There are reports that Dilger served as a surgeon in the Bulgarian Army during the Balkan Wars (1912–1913), that he served in the U.S. Army Medical Corps, that he carried the rank of colonel in the Imperial German Army Medical Corps, and that he directed hospitals for the German Red Cross. None of the reports is substantiated.

==World War I==
When World War I began, Dilger was in Germany, but he returned to the United States in 1915 with cultures of anthrax and glanders with the intention of biological sabotage on behalf of the German government's biological sabotage officer, Rudolf Nadolny. The U.S. was still neutral, but Germany wanted to prevent neutral countries from supplying Allied forces with livestock, and the fact that Dilger had a U.S. passport from 1908 onwards made it easy for him to travel to and from the U.S. Along with his brother Carl, Dilger established a laboratory in the Chevy Chase district north of Washington, DC, in which cultures of the causative agents of anthrax and glanders (Bacillus anthracis and Burkholderia mallei) were produced. A 1941 report revealed that the bacteria were to be painted onto the nostrils of horses.

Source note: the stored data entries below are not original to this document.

/-- An instruction whose body always ends in a state goes on in it at the next instruction. -/
theorem completes_of_ok {body : Fields → Ic → State → Act} {eff : Ic → State → State}
    (hx : ∀ f s, exec (i f) s = issue e f s (body f))
    (hb : ∀ ic s, e.mod ic.f = true → body ic.f ic s = .ok (eff ic s)) :
    Completes e i (fun _ _ => True) fun ic s => ic.adv (eff ic s) := by
  intro f s ic s' h _
  obtain ⟨rfl, -⟩ := started_ic h
  rw [hx]
  exact started_ok h (hb ic s' (started_mod h))

/-- An instruction writes what its body writes, lane by lane. -/
theorem writes_of_lanes {wide : Fields → Ic → Bool} {x : Fields → Ic → Nat → Dword} {res : Ic → Nat → Dword}
    (hx : ∀ f s, exec (i f) s = issue e f s fun ic s => .ok (ic.write s (wide f ic) (x f ic)))
    (hr : ∀ ic l, e.mod ic.f = true → x ic.f ic l = res ic l) : Writes e i (fun ic => wide ic.f ic) res :=
  completes_of_ok hx fun ic s hm => by rw [funext fun l => hr ic l hm]

section
variable {x : Fields → Ic → Nat → Int} (hx : ∀ f s, exec (i f) s = issue e f s fun ic s => intAct ic s (x f ic))
include hx

/-- An instruction writes its exact result, narrowed to the type's width (R138). -/
theorem writes_of_intAct {res : Ic → Nat → Dword}
    (hr : ∀ ic l, e.mod ic.f = true → intRes ic.w ic.signed (x ic.f ic l) = res ic l) : Writes e i Ic.wide res :=
  writes_of_lanes (wide := fun _ => Ic.wide) (x := fun f ic l => intRes ic.w ic.signed (x f ic l)) hx hr

/-- It writes an operation on S0, where the exact result is that operation modulo 2^w. -/
theorem writes_bv1 {g : Ic → Nat → (w : Nat) → BitVec w → BitVec w}
    (hg : ∀ ic l, BitVec.ofInt ic.w (x ic.f ic l) = g ic l ic.w (ic.in0 ic.w l)) :
    Writes e i Ic.wide fun ic l => ic.bv1 l (g ic l) :=
  writes_of_intAct hx fun ic l _ => by rw [intRes_eq ic.w_cases, hg, Ic.bv1_eq]

/-- It writes an operation on S0 and S1. -/
theorem writes_bv2 {g : Ic → Nat → (w : Nat) → BitVec w → BitVec w → BitVec w}
    (hg : ∀ ic l, BitVec.ofInt ic.w (x ic.f ic l) = g ic l ic.w (ic.in0 ic.w l) (ic.in1 ic.w l)) :
    Writes e i Ic.wide fun ic l => ic.bv2 l (g ic l) :=
  writes_of_intAct hx fun ic l _ => by rw [intRes_eq ic.w_cases, hg, Ic.bv2_eq]

end

/-- With SAT the exact result is clamped to the type's range; without, what is written is its low bits (R142). -/
theorem writes_settled {x : Fields → Ic → Nat → Int} {wrapped : Ic → Nat → Dword}
    (hx : ∀ f s, exec (i f) s = issue e f s fun ic s => intAct ic s fun l => ic.settle (x f ic l))
    (hw : ∀ ic l, e.mod ic.f = true → extRes ic.signed (BitVec.ofInt ic.w (x ic.f ic l)) = wrapped ic l) :
    Writes e i Ic.wide fun ic l =>
      if ic.sat then intRes ic.w ic.signed (clampInt (tyMin ic.w ic.signed) (tyMax ic.w ic.signed) (x ic.f ic l))
      else wrapped ic l :=
  writes_of_intAct (x := fun f ic l => ic.settle (x f ic l)) hx fun ic l hm => by
    rw [← hw ic l hm, ← intRes_eq ic.w_cases, Ic.settle, apply_ite (intRes ic.w ic.signed)]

In the U.S., Baltimore stevedores, who were at first recruited by German officers to plant incendiary devices among ships and wharves, were eventually given bottles of liquid culture with orders to infect horses near Van Cortland Park. The stevedores claimed to have done the deed with rubber gloves and needles.

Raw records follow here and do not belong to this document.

-- ==== Sys2Proof/Syntax.lean ====
section
/-! DEFINITION. The instructions of the machine: the 141 encoded instructions with their operand
fields, and the 142 events with the data each one carries. -/

namespace Sys2Proof

/-! ### Operand fields of the encoded instructions -/

/-- The predicate mode pm (R135); the code 01 is no mode. -/
inductive Pred | always | onFalse | onTrue
  deriving DecidableEq, Repr

/-- TYPE of the integer instructions (R179). -/
inductive IntType | i64 | i32 | i16 | i8 | n64 | n32 | n16 | n8
  deriving DecidableEq, Repr

/-- MODE of ADD, SUB, MUL and of VADD, VSUB, VMUL (R179, R193). -/
inductive SatMode | wrap | sat
  deriving DecidableEq, Repr

/-- The condition of CMP and VCMP (R179, R196). -/
inductive Cond | eq | ne | lt | ge
  deriving DecidableEq, Repr

/-- The scale of LEA, n = 0 to 4 (R183). -/
inductive LeaScale | s0 | s1 | s2 | s3 | s4
  deriving DecidableEq, Repr

/-- The value SLICE delivers (R184). -/
inductive SliceSel | base | ext | step
  deriving DecidableEq, Repr

/-- The operation of BITS (R185). -/
inductive BitsOp | ext | sext | clz | ctz | popc
  deriving DecidableEq, Repr

/-- The operation of AMO (R241). -/
inductive AmoOp | add | min | max | and | or | swp | cas
  deriving DecidableEq, Repr

/-- The type of AMO (R241). -/
inductive AmoType | i64 | n64 | i32 | n32
  deriving DecidableEq, Repr

/-- VT, the element type of a vector instruction (R187). -/
inductive VecType | fp32 | bf16 | fp16 | i32 | n32 | i16 | n16
  deriving DecidableEq, Repr

/-- The element types of VFMA (R195). -/
inductive FloatType | fp32 | bf16 | fp16
  deriving DecidableEq, Repr

/-- The sign form of VFMA (R193): a×b+c, a×b−c, −(a×b)+c. -/
inductive FmaMode | plain | ms | nma
  deriving DecidableEq, Repr

/-- The selection of VSHF (R200). -/
inductive ShufMode | idx | hidx | rot | xor | hrot
  deriving DecidableEq, Repr

/-- The source of VBCST (R201). -/
inductive BcastMode | lane | half | s16
  deriving DecidableEq, Repr

/-- The element and extension of VEXT (R203). -/
inductive ExtMode | n32 | i32 | n16 | i16
  deriving DecidableEq, Repr

/-- The conversions of VCVT, destination then source (R205). -/
inductive CvtCode
  | bf16Fp32 | fp16Fp32 | fp32Bf16 | fp32Fp16 | fp16Bf16 | bf16Fp16 | i32Fp32 | n32Fp32
  | fp32I32 | fp32N32 | t8Fp32 | t6Fp32 | fp32T8 | fp32T6 | i8Fp32 | fp32I8
  | i16I32 | n16N32 | i32I16 | n32N16 | i8I32 | i32I8
  deriving DecidableEq, Repr

/-- The operation of VRED (R208). -/
inductive RedMode | add | max | min | bits
  deriving DecidableEq, Repr

/-- The function of VUN (R199). -/
inductive UnMode | neg | abs | sqrt | flr
  deriving DecidableEq, Repr

/-- The mode of MMOV (R298). -/
inductive MmovMode | aa | am | ma | wm | mw
  deriving DecidableEq, Repr

/-- A scope (R324). -/
inductive Scope | slot | core | region | die | mod | fab
  deriving DecidableEq, Repr

/-- The kind of a FENCE (R330). -/
inductive FenceKind | rel | acq | ar
  deriving DecidableEq, Repr

/-- A rounding mode (R59). -/
inductive RoundMode | rne | rtz | rup | rdn | rna
  deriving DecidableEq, Repr

/-- The VAL of a STREAM hint (R142). -/
inductive StreamHint | none | readOnce | lastUse
  deriving DecidableEq, Repr

/-- KIND and VAL of an HNT (R142). -/
inductive Hint
  | slack (v : BitVec 8)
  | round (m : RoundMode)
  | stream (h : StreamHint)
  deriving DecidableEq, Repr

/-- reg9 of format G: class and number (R134). -/
structure RegSel where
  cls : BitVec 3
  num : BitVec 6
  deriving DecidableEq, Repr

/-! ### Tokens -/

/-- A token (R154): Null, a scalar, or a vector with 64 live bits (R186). -/
inductive Token
  | null
  | scalar (v : Word)
  | vec (data : Vec) (live : Word)
  deriving DecidableEq, Repr

/-! ### What the events carry -/

/-- One instruction of one execution of a block: core, slot, the number of the execution and the index. -/
structure ExecId where
  core : Nat
  slot : Nat
  gen : Nat
  idx : Nat
  deriving DecidableEq, Repr

/-- What a request does at its owner (R234, R241, R242). -/
inductive AccOp
  | read
  | lds
  | sts (v : Word)
  | amo (op : AmoOp) (ty : AmoType) (b c : Word)
  | bump (n : Nat)
  deriving DecidableEq, Repr

/-- Who asks: a thread or an engine of this module, a thread of another node's module, or a node with the tag of its transaction
(R218). -/
inductive Asker
  | own
  | peer (node : Nat)
  | host (node tag : Nat)
  deriving DecidableEq, Repr

/-- A unit that asks for memory beside the threads of the cores: a siphon or a core's matrix unit with the number of its command
(R256, R285), a walker with its die, ASID and page (R224), the load of a block with its slot and number (R126), a launch unit that
adds to a signal word, with its die and the number of the report (R416). -/
inductive Engine
  | siphon (n cmd : Nat)
  | matrix (core cmd : Nat)
  | walker (die asid page : Nat)
  | loader (core slot n : Nat)
  | adder (die seq : Nat)
  deriving DecidableEq, Repr

/-- What such a unit is answered: bytes from a physical address up, the result of a BUMP, the acknowledgement of a store word, or that
bytes cannot be reached (R323, R428). -/
inductive EngAnswer
  | bytes (pa : Nat) (data : List Byte)
  | bumped (v : Word)
  | written (pa : Nat)
  | failed (pas : List Nat)
  deriving DecidableEq, Repr

/-- A request to the owner of its bytes: each byte is (offset in the access, physical address); `eng` is the unit that asks, none for
a thread. -/
structure Req where
  id : ExecId
  op : AccOp
  bytes : List (Nat × Nat)
  slack : Nat
  exh : Bool
  stream : StreamHint
  asker : Asker
  eng : Option Engine
  deriving DecidableEq, Repr

/-- A store word (R230): an aligned 8-byte word, the bytes it writes by their place in the word, its virtual
address, the release scope it carries (R338), and the unit that sent it, none for a thread. -/
structure StoreWord where
  core : Nat
  slot : Nat
  sid : Nat
  va : Word
  word : Nat
  bytes : List (Nat × Byte)
  slack : Nat
  exh : Bool
  tag : Option Scope
  asker : Asker
  eng : Option Engine
  deriving DecidableEq, Repr

/-- A FILL or WAKE on its way (R366, R367): `sel` is the register selector of a FILL, none for a WAKE; `fault` is set in the WAKE that a
core makes for the handler of a service fault of the slot `srcSlot` (R388). -/
structure TaskMsg where
  src : Nat
  srcSlot : Nat
  core : Nat
  slot : Nat
  inc : Nat
  ack : Bool
  aword : Nat
  sel : Option Nat
  value : Token
  time : Word
  sheaf : Option Nat
  slack : Nat
  exh : Bool
  col : Bool
  fault : Bool
  deriving DecidableEq, Repr

/-- The operation of a cell instruction with its operands (R349-R357); `close` is what the commit of a CCMT or CSET leaves to
the home core, which counts down OPENS for a CCMT (R353, R354). -/
inductive CellOp
  | crd
  | crel (addr : Word)
  | cwr (t : Word)
  | ccmt (t : Word)
  | cset (t : Word) (data : Vec) (live : Word)
  | cbind (off : Nat) (t : Word)
  | cunb (t : Word)
  | cstat (n : Nat) (clr : Bool)
  | close (t : Word) (opens : Bool)
  deriving DecidableEq, Repr

/-- The request of a cell instruction to the home core (R343): the issuer, its time, sheaf and incarnation, and the
recalculation task it serves; `came` is the cycle of its arrival there (R312). -/
structure CellReq where
  id : ExecId
  op : CellOp
  cell : Word
  time : Word
  sheaf : Option Nat
  inc : Nat
  task : Option (Nat × Word)
  pins : Nat
  slack : Nat
  exh : Bool
  came : Nat
  deriving DecidableEq, Repr

/-- The reply of a cell instruction: the status and the other result. -/
structure CellReply where
  id : ExecId
  status : Nat
  other : Token
  deriving DecidableEq, Repr

/-- What TOKEN_DELIVERY brings (R154): results at c + 7, the reply of a request, or a cell decision. -/
inductive Delivery
  | tokens (id : ExecId) (a b : Token)
  | bytes (id : ExecId) (data : List (Nat × Byte))
  | taken (id : ExecId) (op : AccOp) (v : Word)
  | cell (r : CellReply)
  | noMemory (id : ExecId) (off : Nat)
  | engine (e : Engine) (a : EngAnswer)
  deriving DecidableEq, Repr

/-- A steal request on its way round, or the reply of a victim (R115): an entry is 32 bytes as four words. -/
structure Steal where
  thief : Nat
  position : Nat
  entry : Option (Word × Word × Word × Nat)
  col : Bool
  deriving DecidableEq, Repr

/-- A mark (R31) on its way to a dependant's home: the source cell, the edge's summary index, the dependant, the time,
the sheaf, and the thread that waits. -/
structure MarkMsg where
  source : Nat
  summary : Nat
  cell : Nat
  time : Word
  sheaf : Nat
  core : Nat
  slot : Nat
  inc : Nat
  counted : Bool
  slack : Nat
  exh : Bool
  col : Bool
  deriving DecidableEq, Repr

/-- A net delta of the outstanding-time counts: sheaf, time, amount (R80). -/
structure Delta where
  sheaf : Nat
  time : Word
  net : Int
  deriving DecidableEq, Repr

/-- What a core, or a unit of the tree for the cores below it, reports for a sweep with its batch (R83, R86): the number of the sweep,
the items of the old colour sent and received, and the cores that have flipped. -/
structure SweepReport where
  sweep : Nat
  sent : Nat
  received : Nat
  flips : Nat
  deriving DecidableEq, Repr

/-- A delta batch as it travels up the tree (R80, R81): its deltas, what it reports for a sweep, and whether its counts are those of
a fenced core, which the frontier unit of the die records (R427). -/
structure DeltaBatch where
  deltas : List Delta
  report : Option SweepReport
  fenced : Bool
  deriving DecidableEq, Repr

/-- The levels of the reduction tree above a core (R82). -/
inductive TreeLevel | region | die | module
  deriving DecidableEq, Repr

/-- A firmware image (R423): header fields, signature and body. -/
structure FwImage where
  magic : Nat
  version : Nat
  length : Nat
  reserved : Nat
  digest : List Byte
  sig : List Byte
  body : List Byte
  deriving DecidableEq, Repr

The U.S. biological sabotage program is thought to have ended sometime in late 1916 after which Anton returned to Germany. Upon his return to the U.S., Dilger found himself under suspicion of being a German agent by the Federal Bureau of Investigation and fled to Mexico, where he used the surname "Delmar."

==Sabotage program==
The United States was the only target of German biological sabotage to which Dilger traveled personally, but Romania, Norway, Spain, and South America were all wartime targets of the program. Dilger was the only known individual with the required medical knowledge to have presided over the program in Germany even if he was not directly involved in each country. The methods of infecting livestock became more advanced as the war progressed and went from crude needles to capillary tubes of bacterial culture hidden inside sugar cubes.

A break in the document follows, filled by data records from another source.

/-- The router at which the aggregator of a region stands: that of the region's first core (R12, log entry 63). -/
def regionRouter (r : Nat) : Nat := coreNum (r / 72) (r % 72 / 6 * 2) (r % 72 % 6 * 4)

/-- The slack and EXH that a message carries on from its packet (R312). -/
def msgWith (m : Msg) (slack : Nat) (exh : Bool) : Msg :=
  match m with
  | .access r => .access { r with slack := slack, exh := exh }
  | .refused r => .refused { r with slack := slack, exh := exh }
  | .store w => .store { w with slack := slack, exh := exh }
  | .missed w => .missed { w with slack := slack, exh := exh }
  | .task t => .task { t with slack := slack, exh := exh }
  | .cell r => .cell { r with slack := slack, exh := exh }
  | .mark t => .mark { t with slack := slack, exh := exh }
  | .sysWrite c k sid off v _ _ => .sysWrite c k sid off v slack exh
  | .fromPort p (.read r) => .fromPort p (.read { r with slack := slack, exh := exh })
  | .fromPort p (.write w) => .fromPort p (.write { w with slack := slack, exh := exh })
  | m => m

/-! ### Wellheads and permits (R13, R228) -/

/-- The wellhead of the module that serves a GDDR7 address (R220). -/
def wellOf (die w : Nat) : Nat := die * 48 + w

/-- The die of a wellhead of the module, the ×8 channel that it fronts, that channel's device on the die, and the device's number in
the module (R13). -/
def wellDie (w : Nat) : Nat := w / 48
def wellChannel (w : Nat) : Nat := w % 48 % 4
def wellDevice (w : Nat) : Nat := w % 48 / 4
def deviceNum (w : Nat) : Nat := wellDie w * 12 + wellDevice w

/-- Slack after a wait of n cycles in one buffer (R310). -/
def slackAfter (slack n : Nat) : Nat := slack - n / 8

/-- The slack and EXH that a request carries. -/
def msgSlack : Msg → Nat × Bool
  | .access r => (r.slack, r.exh)
  | .store w => (w.slack, w.exh)
  | _ => (32, false)

/-- The pools of permits (R228): that of a core's threads has the core's number; those of the fabric, of the siphons, which the matrix
units share (R285), and of the walkers of a die follow. -/
def fabricPool : Nat := 2304
def siphonPool : Nat := 2305
def walkerPool (d : Nat) : Nat := 2306 + d
/-- The pool of permits that a request draws on (R228). -/
def poolFor (a : Asker) (e : Option Engine) (core : Nat) : Nat :=
  match a, e with
  | .own, none => core
  | .own, some (.walker d _ _) => walkerPool d
  | .own, some (.loader c _ _) => c
  | .own, some _ => siphonPool
  | _, _ => fabricPool
def poolOf : Msg → Option Nat
  | .access r => match r.eng with
    | some (.adder _ _) => none
    | e => some (poolFor r.asker e r.id.core)
  | .store w => some (poolFor w.asker w.eng w.core)
  | _ => none
def poolSize (q : Nat) : Nat :=
  if q = fabricPool ∨ q = siphonPool then 64 else if fabricPool < q then 8 else 2

/-- A request enters the router `r` toward a wellhead with a permit of its pool, or waits for one while its slack goes on (R228,
R310). R228 names no pool for the launch units, whose adds to signal words enter without a permit (log entry 17). -/
def askWell (w r : Nat) (p : Packet) : Act Unit := do
  match poolOf p.msg with
  | none => enterRouter r 6 p
  | some q => do
    let s ← look id
    if ((wellAt s w).held.filter fun h => decide (h = q)).length < poolSize q then do
      modWell w fun x => { x with held := x.held ++ [q] }
      enterRouter r 6 p
    else do
      modWell w fun x => { x with waiting := x.waiting ++ [⟨q, r, p, s.cycle⟩] }
      later 7 6 (27000 + w) (.slackDecrement (permitBuffer w) p.id)

/-- A permit of a pool returns (R228): the first packet that waits for one of that pool takes it and enters its router; PERMWAIT
counts the wait at the core that has issued the request. -/
def returnPermit (w q : Nat) : Act Unit := do
  modWell w fun x => { x with held := x.held.erase q }
  let s ← look id
  match (wellAt s w).waiting.find? fun e => decide (e.pool = q) with
  | none => pure ()
  | some e => do
    modWell w fun x => { x with waiting := x.waiting.erase e, held := x.held ++ [q] }
    onlyIf (decide (e.packet.core < 2304)) (countReg e.packet.core 0x0230 (s.cycle - e.since))
    enterRouter e.router 6 e.packet

/-- The permit that a message holds at a wellhead returns. -/
def permitBack (w : Nat) (m : Msg) : Act Unit :=
  match poolOf m with
  | some q => returnPermit w q
  | none => pure ()

/-! ### Messages to owners and their replies -/

/-- The ports that lead toward a node and are not given up (R322, R323). -/
def routePorts (s : State) (n : Nat) : List Nat :=
  (List.range 16).filter fun p => (mreg s (0x30000 + 8 * n)).getLsbD p && !(portAt s p).timedOut

/-- The mesh hops from a core to a port (R323): rows, and columns with the skip links. -/
def hopsTo (c p : Nat) : Nat :=
  let r := (destRouter (.port p 0)).1
  let rows := max (rowOf c) (rowOf r) - min (rowOf c) (rowOf r)
  let seg := fun (a b : Nat) => (max a b - min a b) / 4 + (max a b - min a b) % 4
  let cols :=
    if dieOf c = dieOf r then seg (colOf c) (colOf r)
    else if dieOf c < dieOf r then
      seg (colOf c) 23 + (dieOf r - dieOf c) + (dieOf r - dieOf c - 1) * seg 0 23 + seg 0 (colOf r)
    else
      seg 0 (colOf c) + (dieOf c - dieOf r) + (dieOf c - dieOf r - 1) * seg 0 23 + seg (colOf r) 23
  rows + cols

/-- The port of a list nearest a core, the lowest of equals (R323). -/
def nearestPort (c : Nat) : List Nat → Option Nat
  | [] => none
  | p :: rest =>
    match nearestPort c rest with
    | none => some p
    | some q => if hopsTo c p ≤ hopsTo c q then some p else some q

/-- Whether the owner of an address can be reached: no fenced die (R428), and a port toward another node (R323). -/
def reachable (s : State) : Owner → Bool
  | .gddr d _ => !dieFenced s d
  | .cistern c _ => !dieFenced s (dieOf c)
  | .fabric n _ => !(routePorts s n).isEmpty
  | .control _ => true
  | .nothing => false

/-- The die at which the owner of an address is reached. -/
def ownerDie (s : State) (c : Nat) : Owner → Option Nat
  | .gddr d _ => some d
  | .cistern d _ => some (dieOf d)
  | .fabric n _ => (nearestPort c (routePorts s n)).map fun p => p / 4
  | _ => none

/-- Whether a die lies between two others and carries nothing across (R10, R428). -/
def transitBlocked (s : State) (a b : Nat) : Bool :=
  (List.range 4).any fun d =>
    decide (min a b < d) && decide (d < max a b) && dieFenced s d && Config.meshDead d

/-- Whether a core's access reaches the owner of an address: the owner can be reached, and no die on the way is in its way (R428). -/
def reaches (s : State) (c : Nat) (o : Owner) : Bool :=
  reachable s o && !((ownerDie s c o).elim false fun d => transitBlocked s (dieOf c) d)

/-- A message on behalf of slot k of core c goes from the router `src` to the owner of an address: the router's own memory port at
once, another core or a wellhead through the mesh, another node through the nearest port (R323). -/
def sendFromTo (src c : Nat) (k : Option Nat) (o : Owner) (slack : Nat) (exh : Bool) (m : Msg) (own : Act Unit) : Act Unit := do
  match o with
  | .cistern d _ => if d = src then own else sendMsg src (.core d) slack exh c k m
  | .gddr d w => do
    let id ← freshId
    askWell (wellOf d w) src ⟨id, .well (wellOf d w), slack, exh, c, k, m, 6, 0, none⟩
  | .fabric n _ => do
    let s ← look id
    match nearestPort src (routePorts s n) with
    | some p => sendMsg src (.port p n) slack exh c k m
    | none => pure ()
  | .control _ => own
  | .nothing => pure ()

/-- A message of a core's thread goes to the owner of an address. -/
def sendToOwner (c k : Nat) (o : Owner) (slack : Nat) (exh : Bool) (m : Msg) (own : Act Unit) : Act Unit :=
  sendFromTo c c (some k) o slack exh m own

/-! ### Engines and walkers: where they stand and what they are answered (R224, R256, R285) -/

/-- The router at which a unit that asks for memory stands (log entry 139): siphon i of a die at row 0, column 8 + i; the matrix unit
at its core; the walkers with the other units of the die. -/
def engineRouter : Engine → Nat
  | .siphon n _ => coreNum (n / 16) 0 (8 + n % 16)
  | .matrix c _ => c
  | .walker d _ _ => unitRouter d
  | .loader c _ _ => c
  | .adder d _ => unitRouter d

/-- The execution of a matrix command (R292-R299). -/
def matrixEvent (core : Nat) : CmdKind → Instr
  | .mprog => .mprogInstall core
  | .mlw _ => .mlwExecution core
  | .mma _ => .mmaExecution core
  | .mst => .mstExecution core
  | .mzr => .mzrExecution core
  | .mmov _ => .mmovExecution core
  | .mres _ => .mresExecution core
  | .copy _ => .mprogInstall core

/-- An event in the next cycle, unless it is to come already. -/
def againSoon (phase place : Nat) (e : Instr) : Act Unit := do
  let on ← look fun s => s.agenda.any fun x => decide (x.2 = e)
  onlyIf (!on) (later 1 phase place e)

/-- The accesses of a command change, while the command is the one in progress at its unit. -/
def modXfer (e : Engine) (f : Xfer → Xfer) : Act Unit :=
  match e with
  | .siphon n cmd => modSiphon n fun y =>
      if y.queue.head?.map (·.id) = some cmd then { y with xfer := f y.xfer } else y
  | .matrix c cmd => modCore c fun x =>
      if x.mu.queue.head?.map (·.id) = some cmd then { x with mu := { x.mu with xfer := f x.mu.xfer } } else x
  | _ => pure ()

/-- The accesses of the command in progress at a unit. -/
def xferAt (s : State) : Engine → Xfer
  | .siphon n _ => (siphonAt s n).xfer
  | .matrix c _ => (coreAt s c).mu.xfer
  | _ => Xfer.none

/-- The place in a cycle of what concerns a slot. -/
def slotPlace (c k : Nat) : Nat := c * 16 + k

/-- A unit goes on in the next cycle. -/
def pokeEngine (e : Engine) : Act Unit := do
  let s ← look id
  match e with
  | .siphon n _ =>
    if (siphonAt s n).started then againSoon 5 (21100 + n) (.copyCompletion n) else againSoon 5 (21000 + n) (.siphonStart n)
  | .matrix c _ => match (coreAt s c).mu.queue with
    | x :: _ => againSoon 5 (44000 + c) (matrixEvent c x.kind)
    | [] => pure ()
  | .walker d asid page => againSoon 1 65535 (.pageWalk d asid page)
  | .loader c k _ => againSoon 4 (slotPlace c k) (.blockLoad c k)
  | .adder _ seq => later 1 5 55000 (.reportTimeout seq)

/-- The accesses of a command after an answer. -/
def noteAnswer (a : EngAnswer) (x : Xfer) : Xfer :=
  let y := { x with out := x.out - 1 }
  match a with
  | .bytes pa data => { y with got := y.got ++ [(pa, data)] }
  | .bumped v => { y with bumps := y.bumps ++ [v] }
  | .written _ => y
  | .failed pas => { y with lost := y.lost ++ pas }

/-- A walk after an answer: the entry that it has read, or that its table cannot be reached. -/
def noteEntry (a : EngAnswer) (w : Walk) : Walk :=
  match a with
  | .bytes pa data => { w with asking := false, entries := w.entries ++ [(pa, some (leNat data))] }
  | .failed pas => { w with asking := false, entries := w.entries ++ [(pas.headD 0, none)] }
  | _ => w

/-- The waits for signal words of another node among 8 bytes that this module has written are tested (R105). -/
def pokeForeign (pa : Nat) : Act Unit := do
  let s ← look id
  match ownerOf s pa with
  | .fabric _ _ => pokeWaits pa 8
  | _ => pure ()

/-- What an answer to a unit says of memory: a word of another node that has been written. -/
def noteWritten (a : EngAnswer) : Act Unit :=
  match a with
  | .written pa => pokeForeign pa
  | _ => pure ()

/-- An answer has come to a unit that has asked for memory; it goes on once nothing that it has asked for is outstanding. -/
def engineAnswer (e : Engine) (a : EngAnswer) : Act Unit := do
  match e with
  | .walker d asid page => do
    modDie d fun x => { x with walks := x.walks.map fun w =>
      if w.asid = asid ∧ w.page = page ∧ w.asking then noteEntry a w else w }
    pokeEngine e
  | .loader c k n => do
    modThread c k fun t => if t.fetch.asked = n then { t with fetch := noteAnswer a t.fetch } else t
    let s ← look id
    onlyIf ((threadAt s c k).elim false fun t => decide (t.fetch.asked = n) && decide (t.fetch.out = 0)) (pokeEngine e)
  | .adder _ seq => do
    let l ← look (·.reports)
    emit (.reports (l.map fun r => if r.seq = seq then { r with added := true } else r))
    pokeEngine e
  | _ => do
    noteWritten a
    modXfer e (noteAnswer a)
    let x ← look (xferAt · e)
    onlyIf (decide (x.out = 0)) (pokeEngine e)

The effects of the German effort to sabotage the neutral support of Allied countries is unknown. Since reports were made of disease outbreaks among livestock, it is not known whether the cultures used were pathogenic or even viable. Certainly, the amateurish method by which the U.S. stevedores infected horses would have given rise to accidents, but none was reported. That alone is cause for suspicion among researchers of the cultures used. Indeed, in the treaties signed in the wake of World War I, no specific provisions were made for the prohibition of biological warfare; it is presumed officials either did not know about the German effort or did not consider it a serious threat.

His relative Jürgen Schöfer, Ph.D., now writes about biosafety in science magazines.